Data to use: Begin

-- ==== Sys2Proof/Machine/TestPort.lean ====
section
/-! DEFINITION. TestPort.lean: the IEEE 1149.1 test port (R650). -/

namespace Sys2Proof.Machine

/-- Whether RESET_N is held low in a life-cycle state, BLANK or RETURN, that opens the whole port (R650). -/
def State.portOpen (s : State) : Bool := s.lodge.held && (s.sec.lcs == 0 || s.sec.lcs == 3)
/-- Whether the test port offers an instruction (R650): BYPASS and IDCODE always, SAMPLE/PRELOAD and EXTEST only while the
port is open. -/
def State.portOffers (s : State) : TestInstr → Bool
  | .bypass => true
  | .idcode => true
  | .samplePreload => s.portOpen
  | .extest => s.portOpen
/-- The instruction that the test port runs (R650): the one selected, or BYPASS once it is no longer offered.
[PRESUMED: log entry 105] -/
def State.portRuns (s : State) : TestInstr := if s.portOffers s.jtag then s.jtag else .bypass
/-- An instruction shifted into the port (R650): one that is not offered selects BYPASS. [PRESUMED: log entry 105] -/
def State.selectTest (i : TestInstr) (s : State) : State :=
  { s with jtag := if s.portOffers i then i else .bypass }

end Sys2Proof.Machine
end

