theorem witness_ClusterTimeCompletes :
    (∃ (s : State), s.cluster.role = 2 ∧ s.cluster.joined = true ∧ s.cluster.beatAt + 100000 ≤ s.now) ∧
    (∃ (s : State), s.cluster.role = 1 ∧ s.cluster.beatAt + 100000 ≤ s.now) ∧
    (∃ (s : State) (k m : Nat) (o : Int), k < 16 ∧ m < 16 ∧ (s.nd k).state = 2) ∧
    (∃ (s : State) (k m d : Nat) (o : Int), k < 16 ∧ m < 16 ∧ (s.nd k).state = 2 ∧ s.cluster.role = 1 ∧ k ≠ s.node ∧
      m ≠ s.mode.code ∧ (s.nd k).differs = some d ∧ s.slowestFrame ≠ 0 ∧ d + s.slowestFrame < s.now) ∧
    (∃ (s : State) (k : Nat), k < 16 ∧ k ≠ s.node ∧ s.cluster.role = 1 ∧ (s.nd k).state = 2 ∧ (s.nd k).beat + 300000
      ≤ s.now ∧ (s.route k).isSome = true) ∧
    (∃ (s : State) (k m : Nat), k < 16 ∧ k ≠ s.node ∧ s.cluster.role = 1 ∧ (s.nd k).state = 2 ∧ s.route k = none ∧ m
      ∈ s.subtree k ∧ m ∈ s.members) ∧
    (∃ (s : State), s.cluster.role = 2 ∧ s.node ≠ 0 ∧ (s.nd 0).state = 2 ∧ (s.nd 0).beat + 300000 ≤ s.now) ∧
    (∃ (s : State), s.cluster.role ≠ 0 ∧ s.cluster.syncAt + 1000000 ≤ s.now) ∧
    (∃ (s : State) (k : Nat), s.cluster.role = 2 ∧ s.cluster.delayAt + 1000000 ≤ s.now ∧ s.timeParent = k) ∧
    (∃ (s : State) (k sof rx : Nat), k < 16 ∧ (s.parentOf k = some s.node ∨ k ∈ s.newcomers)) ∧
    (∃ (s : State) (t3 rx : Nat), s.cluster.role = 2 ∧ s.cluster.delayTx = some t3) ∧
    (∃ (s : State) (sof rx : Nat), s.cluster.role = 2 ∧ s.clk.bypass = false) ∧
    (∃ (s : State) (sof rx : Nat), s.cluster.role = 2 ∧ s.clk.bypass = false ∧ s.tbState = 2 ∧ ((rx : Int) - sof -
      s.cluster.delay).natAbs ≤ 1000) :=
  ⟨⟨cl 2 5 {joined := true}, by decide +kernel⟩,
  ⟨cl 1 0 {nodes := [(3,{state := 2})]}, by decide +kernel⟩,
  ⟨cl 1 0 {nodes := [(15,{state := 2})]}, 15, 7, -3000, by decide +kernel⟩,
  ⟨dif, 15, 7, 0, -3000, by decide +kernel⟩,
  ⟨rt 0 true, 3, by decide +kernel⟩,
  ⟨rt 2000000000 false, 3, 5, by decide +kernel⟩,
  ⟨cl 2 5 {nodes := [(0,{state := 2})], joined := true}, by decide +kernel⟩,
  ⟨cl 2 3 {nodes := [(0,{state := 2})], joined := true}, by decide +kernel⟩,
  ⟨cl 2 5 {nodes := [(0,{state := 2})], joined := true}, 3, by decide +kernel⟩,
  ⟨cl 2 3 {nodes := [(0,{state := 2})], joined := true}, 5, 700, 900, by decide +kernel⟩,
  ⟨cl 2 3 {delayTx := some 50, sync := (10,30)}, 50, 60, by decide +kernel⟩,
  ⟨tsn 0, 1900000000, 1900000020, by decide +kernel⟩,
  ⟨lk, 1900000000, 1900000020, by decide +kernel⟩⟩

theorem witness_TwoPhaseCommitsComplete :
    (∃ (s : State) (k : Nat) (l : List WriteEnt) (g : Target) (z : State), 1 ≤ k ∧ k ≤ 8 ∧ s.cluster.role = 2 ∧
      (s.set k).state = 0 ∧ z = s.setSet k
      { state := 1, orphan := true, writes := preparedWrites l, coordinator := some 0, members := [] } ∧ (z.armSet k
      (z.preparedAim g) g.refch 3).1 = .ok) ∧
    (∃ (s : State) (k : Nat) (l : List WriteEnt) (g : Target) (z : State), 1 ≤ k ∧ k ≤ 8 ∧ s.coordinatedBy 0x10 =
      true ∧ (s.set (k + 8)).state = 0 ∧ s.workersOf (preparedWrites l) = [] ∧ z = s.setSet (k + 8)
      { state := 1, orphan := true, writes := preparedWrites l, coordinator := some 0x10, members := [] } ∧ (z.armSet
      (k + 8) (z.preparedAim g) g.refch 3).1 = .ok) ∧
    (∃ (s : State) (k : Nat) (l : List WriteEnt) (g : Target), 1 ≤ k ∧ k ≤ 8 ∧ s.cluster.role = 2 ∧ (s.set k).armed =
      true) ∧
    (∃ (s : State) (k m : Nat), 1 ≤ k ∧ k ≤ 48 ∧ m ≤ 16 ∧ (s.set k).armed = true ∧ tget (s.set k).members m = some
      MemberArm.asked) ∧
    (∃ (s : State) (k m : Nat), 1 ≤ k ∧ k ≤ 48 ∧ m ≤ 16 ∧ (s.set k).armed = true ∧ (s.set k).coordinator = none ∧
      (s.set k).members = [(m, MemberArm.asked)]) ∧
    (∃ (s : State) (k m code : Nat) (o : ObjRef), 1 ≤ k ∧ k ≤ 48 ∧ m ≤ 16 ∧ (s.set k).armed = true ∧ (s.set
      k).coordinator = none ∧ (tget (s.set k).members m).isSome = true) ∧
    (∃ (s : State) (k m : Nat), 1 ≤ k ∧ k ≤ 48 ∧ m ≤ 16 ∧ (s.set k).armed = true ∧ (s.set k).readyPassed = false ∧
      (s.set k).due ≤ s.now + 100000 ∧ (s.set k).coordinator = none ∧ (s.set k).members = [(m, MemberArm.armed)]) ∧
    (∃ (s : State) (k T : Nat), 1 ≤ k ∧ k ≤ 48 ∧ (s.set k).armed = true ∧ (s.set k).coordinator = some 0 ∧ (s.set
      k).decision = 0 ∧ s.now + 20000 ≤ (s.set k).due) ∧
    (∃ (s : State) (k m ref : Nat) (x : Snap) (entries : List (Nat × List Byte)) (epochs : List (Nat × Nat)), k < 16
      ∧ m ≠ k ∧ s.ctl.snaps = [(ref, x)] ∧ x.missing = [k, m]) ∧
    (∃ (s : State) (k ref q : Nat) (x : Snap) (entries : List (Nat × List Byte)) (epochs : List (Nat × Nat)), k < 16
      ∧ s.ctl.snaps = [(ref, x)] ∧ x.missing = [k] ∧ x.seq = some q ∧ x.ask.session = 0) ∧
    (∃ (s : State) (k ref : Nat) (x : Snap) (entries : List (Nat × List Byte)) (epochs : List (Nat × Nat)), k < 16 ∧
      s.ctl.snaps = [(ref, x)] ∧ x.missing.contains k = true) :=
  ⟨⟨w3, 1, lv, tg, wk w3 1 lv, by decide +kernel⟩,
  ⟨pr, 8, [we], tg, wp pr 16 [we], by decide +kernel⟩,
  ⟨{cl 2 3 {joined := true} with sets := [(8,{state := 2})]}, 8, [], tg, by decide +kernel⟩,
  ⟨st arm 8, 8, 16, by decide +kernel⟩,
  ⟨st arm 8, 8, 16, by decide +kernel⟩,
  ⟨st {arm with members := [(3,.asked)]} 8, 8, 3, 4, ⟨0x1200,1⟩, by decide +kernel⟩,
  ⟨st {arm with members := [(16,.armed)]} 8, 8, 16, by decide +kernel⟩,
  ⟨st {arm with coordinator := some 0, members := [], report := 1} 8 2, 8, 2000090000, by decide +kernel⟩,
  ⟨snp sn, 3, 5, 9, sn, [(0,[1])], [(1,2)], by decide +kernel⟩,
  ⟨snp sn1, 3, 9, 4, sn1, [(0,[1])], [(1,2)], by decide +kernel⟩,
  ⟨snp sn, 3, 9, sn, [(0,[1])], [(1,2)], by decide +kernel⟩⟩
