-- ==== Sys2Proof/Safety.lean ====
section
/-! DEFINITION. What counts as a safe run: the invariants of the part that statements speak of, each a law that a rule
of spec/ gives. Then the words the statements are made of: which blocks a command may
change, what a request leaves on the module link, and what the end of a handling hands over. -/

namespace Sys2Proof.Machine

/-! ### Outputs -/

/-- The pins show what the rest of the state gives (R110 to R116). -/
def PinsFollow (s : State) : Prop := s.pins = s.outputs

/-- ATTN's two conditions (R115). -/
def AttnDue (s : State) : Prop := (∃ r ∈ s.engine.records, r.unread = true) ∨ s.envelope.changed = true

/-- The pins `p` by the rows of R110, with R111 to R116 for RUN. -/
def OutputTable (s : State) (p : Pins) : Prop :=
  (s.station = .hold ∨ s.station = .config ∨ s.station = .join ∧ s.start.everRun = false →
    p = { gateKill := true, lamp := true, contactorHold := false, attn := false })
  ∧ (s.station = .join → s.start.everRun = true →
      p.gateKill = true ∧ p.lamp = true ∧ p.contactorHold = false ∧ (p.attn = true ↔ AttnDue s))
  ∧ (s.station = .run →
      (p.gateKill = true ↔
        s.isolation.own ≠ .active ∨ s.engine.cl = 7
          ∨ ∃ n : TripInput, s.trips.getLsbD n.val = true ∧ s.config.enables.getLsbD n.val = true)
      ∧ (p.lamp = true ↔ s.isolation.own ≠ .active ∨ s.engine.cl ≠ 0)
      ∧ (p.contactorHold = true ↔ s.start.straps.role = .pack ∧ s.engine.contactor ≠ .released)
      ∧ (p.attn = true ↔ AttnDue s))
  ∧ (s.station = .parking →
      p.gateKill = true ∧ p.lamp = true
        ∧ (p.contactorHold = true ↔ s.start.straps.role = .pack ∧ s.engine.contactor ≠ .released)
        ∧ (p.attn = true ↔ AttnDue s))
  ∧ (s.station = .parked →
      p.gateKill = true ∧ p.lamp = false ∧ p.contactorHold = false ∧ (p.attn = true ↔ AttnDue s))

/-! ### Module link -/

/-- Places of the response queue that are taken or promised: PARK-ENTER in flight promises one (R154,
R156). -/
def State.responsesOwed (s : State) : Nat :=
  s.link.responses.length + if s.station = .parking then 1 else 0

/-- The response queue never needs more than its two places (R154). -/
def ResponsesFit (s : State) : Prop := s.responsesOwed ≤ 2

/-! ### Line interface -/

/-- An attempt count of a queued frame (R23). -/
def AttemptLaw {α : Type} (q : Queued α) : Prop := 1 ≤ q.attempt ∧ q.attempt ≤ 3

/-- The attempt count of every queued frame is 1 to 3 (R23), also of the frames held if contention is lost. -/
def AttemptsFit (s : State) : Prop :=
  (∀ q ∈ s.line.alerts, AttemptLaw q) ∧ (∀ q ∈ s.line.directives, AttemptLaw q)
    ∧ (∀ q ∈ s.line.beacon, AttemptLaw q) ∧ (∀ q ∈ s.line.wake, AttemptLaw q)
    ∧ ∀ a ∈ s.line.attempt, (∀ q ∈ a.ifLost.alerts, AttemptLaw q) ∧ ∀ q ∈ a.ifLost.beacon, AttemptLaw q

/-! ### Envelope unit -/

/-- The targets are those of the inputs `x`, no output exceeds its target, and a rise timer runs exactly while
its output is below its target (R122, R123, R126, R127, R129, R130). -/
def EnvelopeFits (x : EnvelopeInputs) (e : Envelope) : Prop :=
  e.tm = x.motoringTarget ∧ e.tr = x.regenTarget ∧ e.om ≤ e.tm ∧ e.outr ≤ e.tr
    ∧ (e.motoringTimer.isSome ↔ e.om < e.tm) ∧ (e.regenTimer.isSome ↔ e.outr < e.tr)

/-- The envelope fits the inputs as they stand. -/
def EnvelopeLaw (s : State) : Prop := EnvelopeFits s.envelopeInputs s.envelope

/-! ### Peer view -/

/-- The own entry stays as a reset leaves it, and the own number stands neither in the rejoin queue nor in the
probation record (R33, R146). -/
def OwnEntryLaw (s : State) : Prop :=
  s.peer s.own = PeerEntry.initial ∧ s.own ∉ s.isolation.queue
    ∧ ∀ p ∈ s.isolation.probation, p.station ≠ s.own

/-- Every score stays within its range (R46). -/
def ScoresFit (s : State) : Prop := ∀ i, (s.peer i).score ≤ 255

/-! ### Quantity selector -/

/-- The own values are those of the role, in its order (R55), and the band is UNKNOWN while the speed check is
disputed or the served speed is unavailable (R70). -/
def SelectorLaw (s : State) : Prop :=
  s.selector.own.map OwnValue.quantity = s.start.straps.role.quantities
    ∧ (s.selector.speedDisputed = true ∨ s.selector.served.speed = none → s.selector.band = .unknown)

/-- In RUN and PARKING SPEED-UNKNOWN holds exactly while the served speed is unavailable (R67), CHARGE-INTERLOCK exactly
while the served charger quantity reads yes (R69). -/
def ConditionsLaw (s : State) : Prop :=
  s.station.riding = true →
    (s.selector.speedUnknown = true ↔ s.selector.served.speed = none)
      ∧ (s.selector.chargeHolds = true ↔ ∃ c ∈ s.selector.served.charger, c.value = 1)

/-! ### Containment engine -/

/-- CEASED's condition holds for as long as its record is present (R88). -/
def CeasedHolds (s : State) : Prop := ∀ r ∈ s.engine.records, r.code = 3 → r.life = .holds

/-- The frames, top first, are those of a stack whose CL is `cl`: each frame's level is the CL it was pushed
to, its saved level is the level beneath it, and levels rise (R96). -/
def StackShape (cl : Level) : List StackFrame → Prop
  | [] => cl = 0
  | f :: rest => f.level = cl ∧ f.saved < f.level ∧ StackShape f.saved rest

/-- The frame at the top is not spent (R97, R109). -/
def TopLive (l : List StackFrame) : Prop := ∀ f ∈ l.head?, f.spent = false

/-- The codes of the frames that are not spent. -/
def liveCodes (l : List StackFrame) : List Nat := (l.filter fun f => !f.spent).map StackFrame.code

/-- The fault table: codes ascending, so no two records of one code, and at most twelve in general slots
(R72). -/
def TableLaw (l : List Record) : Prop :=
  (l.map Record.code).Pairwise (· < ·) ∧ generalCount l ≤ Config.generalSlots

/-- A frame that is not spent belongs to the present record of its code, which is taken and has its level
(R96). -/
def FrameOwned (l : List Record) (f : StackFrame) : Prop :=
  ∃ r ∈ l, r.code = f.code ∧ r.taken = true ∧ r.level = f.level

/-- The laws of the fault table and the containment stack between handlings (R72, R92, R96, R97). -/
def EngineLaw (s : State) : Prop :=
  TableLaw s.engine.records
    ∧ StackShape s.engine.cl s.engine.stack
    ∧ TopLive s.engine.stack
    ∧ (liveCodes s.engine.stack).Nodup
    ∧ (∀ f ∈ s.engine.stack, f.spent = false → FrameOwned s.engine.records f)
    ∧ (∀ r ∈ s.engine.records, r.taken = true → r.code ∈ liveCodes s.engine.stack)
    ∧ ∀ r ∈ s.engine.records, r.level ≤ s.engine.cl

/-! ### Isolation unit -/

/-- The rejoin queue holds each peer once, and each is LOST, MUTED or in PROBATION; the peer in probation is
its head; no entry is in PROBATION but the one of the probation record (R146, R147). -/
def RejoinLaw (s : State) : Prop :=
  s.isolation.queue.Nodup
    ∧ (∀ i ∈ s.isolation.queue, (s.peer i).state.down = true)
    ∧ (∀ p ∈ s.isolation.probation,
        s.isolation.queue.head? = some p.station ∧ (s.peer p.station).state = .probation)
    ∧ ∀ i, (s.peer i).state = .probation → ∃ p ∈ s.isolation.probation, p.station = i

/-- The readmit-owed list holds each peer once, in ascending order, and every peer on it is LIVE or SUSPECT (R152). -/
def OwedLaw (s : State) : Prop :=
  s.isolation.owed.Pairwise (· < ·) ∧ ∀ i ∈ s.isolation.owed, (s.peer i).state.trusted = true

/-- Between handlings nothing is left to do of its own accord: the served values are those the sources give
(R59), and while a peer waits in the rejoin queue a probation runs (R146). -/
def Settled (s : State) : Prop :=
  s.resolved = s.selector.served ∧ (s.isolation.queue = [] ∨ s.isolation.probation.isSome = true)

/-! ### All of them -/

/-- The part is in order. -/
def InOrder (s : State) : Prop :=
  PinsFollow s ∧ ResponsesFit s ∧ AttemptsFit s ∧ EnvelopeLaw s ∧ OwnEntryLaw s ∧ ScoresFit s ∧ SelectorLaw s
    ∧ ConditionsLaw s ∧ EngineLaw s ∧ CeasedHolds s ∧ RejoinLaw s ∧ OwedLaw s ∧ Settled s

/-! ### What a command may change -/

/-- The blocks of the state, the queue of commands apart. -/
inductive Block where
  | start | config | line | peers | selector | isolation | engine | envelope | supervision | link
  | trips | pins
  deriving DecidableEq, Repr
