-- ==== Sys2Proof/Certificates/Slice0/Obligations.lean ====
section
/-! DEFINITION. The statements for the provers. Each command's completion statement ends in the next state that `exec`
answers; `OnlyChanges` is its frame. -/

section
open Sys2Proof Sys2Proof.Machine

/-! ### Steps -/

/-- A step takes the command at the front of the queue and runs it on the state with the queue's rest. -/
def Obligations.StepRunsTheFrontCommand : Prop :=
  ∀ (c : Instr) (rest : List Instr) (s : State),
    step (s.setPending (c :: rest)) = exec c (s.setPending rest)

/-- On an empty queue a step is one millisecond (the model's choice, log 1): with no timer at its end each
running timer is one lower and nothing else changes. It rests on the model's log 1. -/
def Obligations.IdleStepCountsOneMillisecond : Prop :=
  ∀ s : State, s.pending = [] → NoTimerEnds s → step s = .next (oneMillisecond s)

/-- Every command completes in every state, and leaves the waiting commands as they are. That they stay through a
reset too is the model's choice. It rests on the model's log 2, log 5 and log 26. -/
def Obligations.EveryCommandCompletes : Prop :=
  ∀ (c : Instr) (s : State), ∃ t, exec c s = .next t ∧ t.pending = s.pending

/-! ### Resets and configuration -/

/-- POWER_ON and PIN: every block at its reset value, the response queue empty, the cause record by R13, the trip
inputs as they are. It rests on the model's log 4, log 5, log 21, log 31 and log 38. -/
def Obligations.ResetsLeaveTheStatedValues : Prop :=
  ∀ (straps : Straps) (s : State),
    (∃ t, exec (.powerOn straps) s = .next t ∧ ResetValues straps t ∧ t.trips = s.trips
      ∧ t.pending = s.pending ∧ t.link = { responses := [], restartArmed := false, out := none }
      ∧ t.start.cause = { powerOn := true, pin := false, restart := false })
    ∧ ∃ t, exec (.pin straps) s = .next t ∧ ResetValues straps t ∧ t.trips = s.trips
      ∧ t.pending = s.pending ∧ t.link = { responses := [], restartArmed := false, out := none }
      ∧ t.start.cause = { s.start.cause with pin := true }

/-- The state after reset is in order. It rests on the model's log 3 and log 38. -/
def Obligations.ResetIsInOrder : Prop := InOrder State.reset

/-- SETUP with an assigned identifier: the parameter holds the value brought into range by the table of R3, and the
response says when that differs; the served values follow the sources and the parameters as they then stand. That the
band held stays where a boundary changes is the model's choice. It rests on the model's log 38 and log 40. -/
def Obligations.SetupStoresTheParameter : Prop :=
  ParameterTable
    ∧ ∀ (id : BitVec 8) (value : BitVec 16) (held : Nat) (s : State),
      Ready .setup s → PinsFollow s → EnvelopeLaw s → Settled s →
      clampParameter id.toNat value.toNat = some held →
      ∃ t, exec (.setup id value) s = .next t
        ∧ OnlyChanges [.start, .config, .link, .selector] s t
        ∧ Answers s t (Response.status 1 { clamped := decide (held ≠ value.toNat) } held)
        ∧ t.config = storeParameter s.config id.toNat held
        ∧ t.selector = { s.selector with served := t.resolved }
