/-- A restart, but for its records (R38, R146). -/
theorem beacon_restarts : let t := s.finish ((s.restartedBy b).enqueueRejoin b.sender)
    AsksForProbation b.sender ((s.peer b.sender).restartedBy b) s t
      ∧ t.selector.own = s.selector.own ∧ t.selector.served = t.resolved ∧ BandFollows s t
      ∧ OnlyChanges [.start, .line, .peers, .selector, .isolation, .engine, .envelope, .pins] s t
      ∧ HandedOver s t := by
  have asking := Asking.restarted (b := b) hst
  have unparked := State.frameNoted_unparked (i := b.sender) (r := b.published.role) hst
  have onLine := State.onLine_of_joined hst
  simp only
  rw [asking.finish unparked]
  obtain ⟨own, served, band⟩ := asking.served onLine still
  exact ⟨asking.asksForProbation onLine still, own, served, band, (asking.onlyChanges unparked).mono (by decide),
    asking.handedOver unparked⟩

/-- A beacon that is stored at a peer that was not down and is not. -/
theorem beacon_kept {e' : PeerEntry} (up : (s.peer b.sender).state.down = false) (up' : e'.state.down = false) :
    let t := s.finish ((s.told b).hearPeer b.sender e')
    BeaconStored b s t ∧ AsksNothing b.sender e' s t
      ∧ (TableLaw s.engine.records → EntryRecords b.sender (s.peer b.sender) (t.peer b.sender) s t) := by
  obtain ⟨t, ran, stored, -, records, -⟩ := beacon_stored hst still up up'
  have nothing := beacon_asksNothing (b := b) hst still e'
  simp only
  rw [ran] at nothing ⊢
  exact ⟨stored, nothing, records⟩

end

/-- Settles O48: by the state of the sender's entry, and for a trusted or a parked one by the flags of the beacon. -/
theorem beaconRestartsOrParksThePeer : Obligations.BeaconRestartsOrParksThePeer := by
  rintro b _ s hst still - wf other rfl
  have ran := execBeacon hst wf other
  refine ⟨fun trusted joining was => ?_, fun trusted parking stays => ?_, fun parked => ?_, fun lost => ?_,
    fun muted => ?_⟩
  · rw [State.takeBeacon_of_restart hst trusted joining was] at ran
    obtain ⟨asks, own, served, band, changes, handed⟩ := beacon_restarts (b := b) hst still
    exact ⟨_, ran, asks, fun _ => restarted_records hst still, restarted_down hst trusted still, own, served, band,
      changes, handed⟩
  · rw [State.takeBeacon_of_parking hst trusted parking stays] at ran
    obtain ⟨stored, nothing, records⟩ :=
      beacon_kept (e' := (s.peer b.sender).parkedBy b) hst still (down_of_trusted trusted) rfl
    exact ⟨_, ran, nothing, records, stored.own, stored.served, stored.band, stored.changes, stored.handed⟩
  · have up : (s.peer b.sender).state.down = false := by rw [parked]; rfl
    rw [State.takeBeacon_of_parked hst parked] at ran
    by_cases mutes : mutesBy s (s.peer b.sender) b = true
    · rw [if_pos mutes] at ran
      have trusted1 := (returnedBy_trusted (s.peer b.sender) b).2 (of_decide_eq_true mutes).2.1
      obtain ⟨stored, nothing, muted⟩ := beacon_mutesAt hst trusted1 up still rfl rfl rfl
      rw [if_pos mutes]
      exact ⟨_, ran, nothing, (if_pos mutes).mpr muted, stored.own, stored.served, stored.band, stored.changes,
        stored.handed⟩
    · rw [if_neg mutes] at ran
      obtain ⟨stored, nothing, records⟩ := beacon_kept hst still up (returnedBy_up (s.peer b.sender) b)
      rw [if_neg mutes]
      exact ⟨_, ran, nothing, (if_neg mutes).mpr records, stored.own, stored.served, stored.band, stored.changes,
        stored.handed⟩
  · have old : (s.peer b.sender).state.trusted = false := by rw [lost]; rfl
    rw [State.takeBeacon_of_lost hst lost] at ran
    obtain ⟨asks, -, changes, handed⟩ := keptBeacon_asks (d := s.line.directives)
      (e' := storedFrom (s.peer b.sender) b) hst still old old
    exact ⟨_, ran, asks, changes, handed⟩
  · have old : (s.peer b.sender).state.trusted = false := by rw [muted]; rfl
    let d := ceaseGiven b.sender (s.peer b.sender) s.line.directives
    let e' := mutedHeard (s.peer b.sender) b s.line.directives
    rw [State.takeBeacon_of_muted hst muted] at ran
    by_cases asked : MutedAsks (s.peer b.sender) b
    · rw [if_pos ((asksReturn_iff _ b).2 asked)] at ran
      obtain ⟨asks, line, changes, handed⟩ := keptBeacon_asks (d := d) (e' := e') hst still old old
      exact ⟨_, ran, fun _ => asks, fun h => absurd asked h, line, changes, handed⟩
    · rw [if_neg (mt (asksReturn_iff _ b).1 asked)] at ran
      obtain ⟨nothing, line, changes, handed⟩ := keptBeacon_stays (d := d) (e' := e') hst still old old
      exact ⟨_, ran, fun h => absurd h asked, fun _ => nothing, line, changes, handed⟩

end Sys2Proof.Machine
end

Data to use: End

Every line above that carries the string "offered" should be copied.

/-- The instruction that the test port runs (R650): the one selected, or BYPASS once it is no longer offered.
/-- An instruction shifted into the port (R650): one that is not offered selects BYPASS. [PRESUMED: log entry 105] -/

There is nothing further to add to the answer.